• [YOUR INSTRUCTIONS]: Copy out each line of the data that holds the string "hgrants".

══════════════════════════════

theorem State.Holding.setSource (hs : s.Holding P) (i : SourceNo) {x : Source} (hx : P x) :
    (s.setSource i x).Holding P := by
  refine ⟨fun j => ?_, hs.handed⟩
  rw [State.source_setSource]
  split
  · exact hx
  · exact hs.sources j

theorem State.Holding.updateSource (hP : ∀ {x y}, P x → y.collection = x.collection → P y) (hs : s.Holding P)
    {f : Source → Source} (hf : ∀ x, P x → P (f x)) (i : SourceNo) : (State.updateSource f s i).Holding P :=
  (hs.setSource i (hf _ (hs.sources i))).of_spares hP (State.recompute_spares false _ i)

theorem State.Holding.updateSources (hP : ∀ {x y}, P x → y.collection = x.collection → P y) (hs : s.Holding P)
    {f : Source → Source} (hf : ∀ x, P x → P (f x)) (l : List SourceNo) :
    (l.foldl (State.updateSource f) s).Holding P :=
  List.foldlRecOn l _ hs fun _ ht i _ => ht.updateSource hP hf i

/-- The grant unit takes the oldest event it was handed. -/
theorem State.Holding.dropGrant (hs : s.Holding P) {e : GrantEvent} {rest : List GrantEvent}
    (h : s.transit.toGrant = e :: rest) : State.Holding P { s with transit := { s.transit with toGrant := rest } } :=
  ⟨hs.sources, fun _ he => hs.handed _ (h ▸ List.mem_cons_of_mem _ he)⟩

theorem State.Holding.setQueue (hs : s.Holding P) (q : List MapItem) : (s.setQueue q).Holding P :=
  ⟨hs.sources, hs.handed⟩

/-- Events are handed to the grant unit. -/
theorem State.Holding.hand (hs : s.Holding P) (hg : t.grant = s.grant) {l : List GrantEvent}
    (ht : t.transit.toGrant = s.transit.toGrant ++ l) (hl : ∀ e ∈ l, e.ShutSafe) : t.Holding P := by
  refine ⟨fun i => ?_, ?_⟩
  · have hi : t.source i = s.source i := congrArg (fun g : GrantUnit => look g.sources i) hg
    exact hi ▸ hs.sources i
  · rw [ht]
    exact List.forall_mem_append.mpr ⟨hs.handed, hl⟩

theorem State.Holding.lookUp (hs : s.Holding P) (k : Key) : (s.lookUp k).Holding P := by
  rw [State.lookUp_eq]
  refine hs.hand rfl (List.append_assoc ..) (List.forall_mem_append.mpr ⟨floorEvents_shutSafe k, ?_⟩)
  exact List.forall_mem_flatMap.mpr fun n _ => s.ordersOf_shutSafe k n

theorem State.Holding.reevaluate (hs : s.Holding P) : s.reevaluate.Holding P := by
  rw [State.reevaluate_eq]
  refine hs.hand rfl (List.append_assoc ..) (List.forall_mem_append.mpr ⟨?_, ?_⟩)
  · exact List.forall_mem_flatMap.mpr fun r _ => s.removalsOf_shutSafe r
  · exact List.forall_mem_flatMap.mpr fun r _ =>
      List.forall_mem_flatMap.mpr fun n _ => s.ordersOf_shutSafe r.key n

end

/-! ### The requests that write a collection -/

variable {s : State}

theorem State.Holding.takeSetSource (hs : s.Holding ShutHeld) (i e d : Byte) (f r p : Half) :
    (s.takeSetSource i e d f r p).1.Holding ShutHeld := by
  unfold State.takeSetSource
  split
  · next n _ _ _ =>
    refine (hs.setSource n ?_).of_spares .of_collection (State.recompute_spares false _ n)
    have hstored := hs.sources n
    split
    · exact hstored.of_collection rfl
    · exact ShutHeld.applyFloors (hstored.of_collection (by rfl)) s
  · exact hs

theorem State.Holding.commit {P : Source → Prop} (hP : ∀ {x y}, P x → y.collection = x.collection → P y)
    (hs : s.Holding P) (m : DegSet) (p : Degree → Reason) {f : State → Degree → State}
    (hf : ∀ t d, t.Holding P → (f t d).Holding P) (ok : Byte) : (s.commit m p f ok).1.Holding P := by
  have hend := hs.of_spares hP (State.endClaim_spares s .consumed)
  unfold State.commit
  dsimp only
  split
  · exact hend
  · split
    · exact List.foldlRecOn _ _ hend fun t ht d _ => hf t d ht
    · exact hend

theorem State.Holding.takeReleaseLatch (hs : s.Holding ShutHeld) (i : Byte) :
    (s.takeReleaseLatch i).1.Holding ShutHeld := by
  have hrelease : ∀ x, ShutHeld x → ShutHeld x.takeRelease := fun _ hx => hx.takeRelease
  unfold State.takeReleaseLatch
  split
  · exact hs
  · split
    · exact hs.commit .of_collection _ _ (fun _ _ ht => ht.updateSource .of_collection hrelease _) _
    · exact hs.updateSource .of_collection hrelease _

/-! ### All commands -/

theorem InHand.isResetPart_iff (h : InHand) :
    h.isResetPart = true ↔ h.frame.kind = 0x24 ∧ h.frame.payload = [] := by
  refine ⟨fun hreset => ?_, fun hreset => InHand.isResetPart_of hreset.1 hreset.2⟩
  obtain ⟨hkind, -, hpayload⟩ := checkRequest_spells (beq_iff_eq.mp hreset)
  refine ⟨(Option.some.inj hkind).symm, ?_⟩
  obtain h | ⟨_, _, _, _, _, _, _, _, _, h, -⟩ := hpayload
  · exact h
  · cases h

theorem State.shutOrdersSafe_of_empty {u : State} (h : u.transit.toGrant = []) {t : State} (ht : Spares u t) :
    t.ShutOrdersSafe := by
  have hu : u.Holding fun _ => True := ⟨fun _ => trivial, by simp [h]⟩
  exact t.shutOrdersSafe_iff.mpr (hu.of_spares (fun _ _ => trivial) ht).handed

/-- What ends the hold of MASTER_SHUT's floor order: its clear at the grant unit, or a reset of the part. -/
def State.shutEnds (s : State) (i : Instr) : Prop :=
  (i = .clearAtGrantUnit ∧ ∃ rest, s.transit.toGrant = .clear shutKey :: rest) ∨ i = .powerOnReset ∨
    (i = .replySent ∧ ∃ h r rest, s.link.hand = some h ∧ h.frame.kind = 0x24 ∧ h.frame.payload = [] ∧
      s.link.replies = r :: rest ∧ r.busy = false)

theorem exec_holds_shut (hs : s.Holding ShutHeld) (i : Instr) :
    Answers (fun t => t.Holding ShutHeld ∨ (t.ShutOrdersSafe ∧ s.shutEnds i)) (exec i s) := by
  cases hi : restricts i with
  | false => exact fun t ht => .inl (hs.of_spares .of_collection (exec_spares s i hi t ht))
  | true =>
    cases i with
    | powerOnReset =>
      have hsafe : s.powerOn.ShutOrdersSafe :=
        State.shutOrdersSafe_of_empty rfl (State.leaveReset_spares s.powerOnBlocks)
      exact .next (.inr ⟨hsafe, .inr (.inl rfl)⟩)
    | replySent =>
      intro t ht
      obtain ⟨h, -⟩ | ⟨⟨h, r, rest, hhand, hreset, hreplies, hbusy⟩, u, rfl⟩ :=
        execReplySent_stands_or_resets s t ht
      · exact .inl (hs.of_spares .of_collection h)
      · obtain ⟨hkind, hpayload⟩ := h.isResetPart_iff.mp hreset
        exact .inr ⟨State.shutOrdersSafe_of_empty rfl (State.leaveReset_spares u.softResetBlocks),
          .inr (.inr ⟨rfl, h, r, rest, hhand, hkind, hpayload, hreplies, hbusy⟩)⟩
    | lookup =>
      simp only [exec, execLookup]
      split
      · exact .next (.inl ((hs.setQueue _).lookUp _))
      all_goals exact .next (.inl hs)
    | reevaluation =>
      simp only [exec, execReevaluation]
      split
      · exact .next (.inl (hs.setQueue _).reevaluate)
      all_goals exact .next (.inl hs)
    | restrictionOrder =>
      simp only [exec, execRestrictionOrder]
      split
      · next g c p o rest h =>
        have hshut : o = shutFloor → c = .off ∧ p = .follow :=
          hs.handed (.restriction g c p o) (h ▸ List.mem_cons_self)
        exact .next (.inl ((hs.dropGrant h).updateSources .of_collection (fun _ hx => hx.takeOrder hshut) _))
      all_goals exact .next (.inl hs)
    | clearAtGrantUnit =>
      simp only [exec, execClearAtGrantUnit]
      split
      · next k rest h =>
        by_cases hk : k = shutKey
        · subst hk
          have hall : s.Holding fun _ => True := ⟨fun _ => trivial, hs.handed⟩
          exact .next (.inr ⟨(State.shutOrdersSafe_iff _).mpr
            ((hall.dropGrant h).updateSources (fun _ _ => trivial) (fun _ _ => trivial) _).handed,
            .inl ⟨rfl, rest, h⟩⟩)
        · exact .next (.inl ((hs.dropGrant h).updateSources .of_collection (fun _ hx => hx.takeClear hk) _))
      all_goals exact .next (.inl hs)
    | removalOrder =>
      simp only [exec, execRemovalOrder]
      split
      · next o rest h =>
        have hentry : o.entry ≠ none := hs.handed (.removal o) (h ▸ List.mem_cons_self)
        exact .next (.inl ((hs.dropGrant h).updateSources .of_collection (fun _ hx => hx.takeRemoval hentry) _))
      all_goals exact .next (.inl hs)
    | setSource i e d f r p =>
      exact .next (.inl ((hs.takeSetSource i e d f r p).of_spares .of_collection (State.answer_spares _ _ _)))
    | releaseLatch i =>
      exact .next (.inl ((hs.takeReleaseLatch i).of_spares .of_collection (State.answer_spares _ _ _)))
    | _ => cases hi

/-- A source that MASTER_SHUT holds is granted nothing where the grants are safe (R75). -/
theorem State.GrantsSafe.none (hs : s.GrantsSafe) {j : SourceNo} (h : ShutHeld (s.source j)) :
    (s.source j).grant = none := (hs j).trans (h.grantOf _)

/-- Settles O33: the order holds every source it meets (`shutHeld_takeOrder`), every command but the three keeps the
hold (`exec_holds_shut`), and every command keeps the grants at what the hold leaves (`exec_keepsPorts`). -/
theorem everyGrantIsOffUntilTheClearOfMasterShut : Obligations.EveryGrantIsOffUntilTheClearOfMasterShut := by
  refine ⟨fun rest s h => ⟨_, execRestrictionOrder_taken h, fun j => ?_⟩, fun i s t hoff horders ht => ?_⟩
  · rw [(State.restrict_changed _ .every .off .follow shutFloor).sources j]
    have hheld := shutHeld_takeOrder (s.source j)
    exact ⟨hheld.of_collection (Source.regranted_collection _ _),
      (Source.regranted_grant _ _).trans (hheld.grantOf _)⟩
  · have hs : s.Holding ShutHeld := ⟨fun j => (hoff j).1, s.shutOrdersSafe_iff.mp horders⟩
    have hgrants : s.GrantsSafe := fun j => (hoff j).2.trans ((hoff j).1.grantOf _).symm
    obtain hheld | ⟨hsafe, hends⟩ := exec_holds_shut hs i t ht
    · exact ⟨t.shutOrdersSafe_iff.mpr hheld.handed, .inl fun j =>
        ⟨hheld.sources j, ((exec_keepsPorts s i t ht).grants hgrants).none (hheld.sources j)⟩⟩
    · exact ⟨hsafe, .inr hends⟩

end Sys2Proof.Machine
end

section
/-! O37. SET_SOURCE (R62, R63): what the floor orders of the raised conditions make of a collection (R66, R67), by
induction on the keys they come from, and the exposure and setpoints that are stored. -/

namespace Sys2Proof.Machine

/-! ### What an order leaves of a collection -/

/-- A collection holds no record of an origin. -/
def Source.Lacks (x : Source) (o : Origin) : Prop := ∀ z ∈ x.restrictions, z.origin ≠ o

/-- A collection stores an order of an origin: in the place of a record, or below the capacity (R66). -/
def Source.HasRoom (x : Source) (o : Origin) : Prop :=
  (∃ z ∈ x.restrictions, z.origin = o) ∨ x.restrictions.length < 8

theorem Source.not_hasRoom (x : Source) (o : Origin) : ¬x.HasRoom o ↔ x.Lacks o ∧ 8 ≤ x.restrictions.length := by
  rw [Source.HasRoom, not_or, not_lt]
  exact and_congr_left' (by simp [Source.Lacks])

section
variable {x : Source} {o : Origin} (c : Ceiling) (p : Persistence)

/-- An order that meets a full collection (R67). -/
theorem Source.takeOrder_full (h : ¬x.HasRoom o) : x.takeOrder c p o =
    { x with overflow := true, lostShut := x.lostShut || decide (o = shutFloor) } := by
  obtain ⟨hnew, hfull⟩ := (x.not_hasRoom o).mp h
  rw [Source.takeOrder_new hnew, if_neg (not_lt.mpr hfull)]

/-- An order that is stored: the records of its origin are its own, or it comes last (R66). -/
theorem Source.takeOrder_stored (h : x.HasRoom o) : ∃ l, x.takeOrder c p o = { x with restrictions := l } ∧
    (∀ z, z ∈ l ↔ (z ∈ x.restrictions ∧ z.origin ≠ o) ∨ z = orderRecord c p o) ∧
    (x.restrictions.map Restriction.origin <+: l.map Restriction.origin) ∧
    l.length ≤ max 8 x.restrictions.length := by
  by_cases hold : ∃ r ∈ x.restrictions, r.origin = o
  · refine ⟨_, Source.takeOrder_replaces hold c p, fun z => ⟨fun hz => ?_, ?_⟩, ?_, by simp⟩
    · obtain ⟨r, hr, rfl⟩ := List.mem_map.mp hz
      by_cases ho : r.origin = o
      · exact .inr ((if_pos ho).trans (ho ▸ rfl))
      · rw [show r.replaced c p o = r from if_neg ho]
        exact .inl ⟨hr, ho⟩
    · rintro (⟨hz, ho⟩ | rfl)
      · exact List.mem_map.mpr ⟨z, hz, if_neg ho⟩
      · obtain ⟨r, hr, ho⟩ := hold
        exact List.mem_map.mpr ⟨r, hr, (if_pos ho).trans (ho ▸ rfl)⟩
    · rw [List.map_map, funext (Restriction.replaced_origin c p o) (f := Restriction.origin ∘ _)]
  · have hnew : x.Lacks o := by simpa [Source.Lacks] using hold
    have hlt : x.restrictions.length < 8 := h.resolve_left hold
    refine ⟨x.restrictions ++ [orderRecord c p o], (Source.takeOrder_new hnew c p).trans (if_pos hlt), fun z => ?_,
      ?_, ?_⟩
    · rw [List.mem_append, List.mem_singleton, and_iff_left_of_imp (hnew z)]
    · rw [List.map_append]
      exact List.prefix_append _ _
    · rw [List.length_append, List.length_singleton]
      exact le_max_of_le_left hlt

══════════════════════════════

• [WRITTEN ANSWER]:
    have hgrants : s.GrantsSafe := fun j => (hoff j).2.trans ((hoff j).1.grantOf _).symm
        ⟨hheld.sources j, ((exec_keepsPorts s i t ht).grants hgrants).none (hheld.sources j)⟩⟩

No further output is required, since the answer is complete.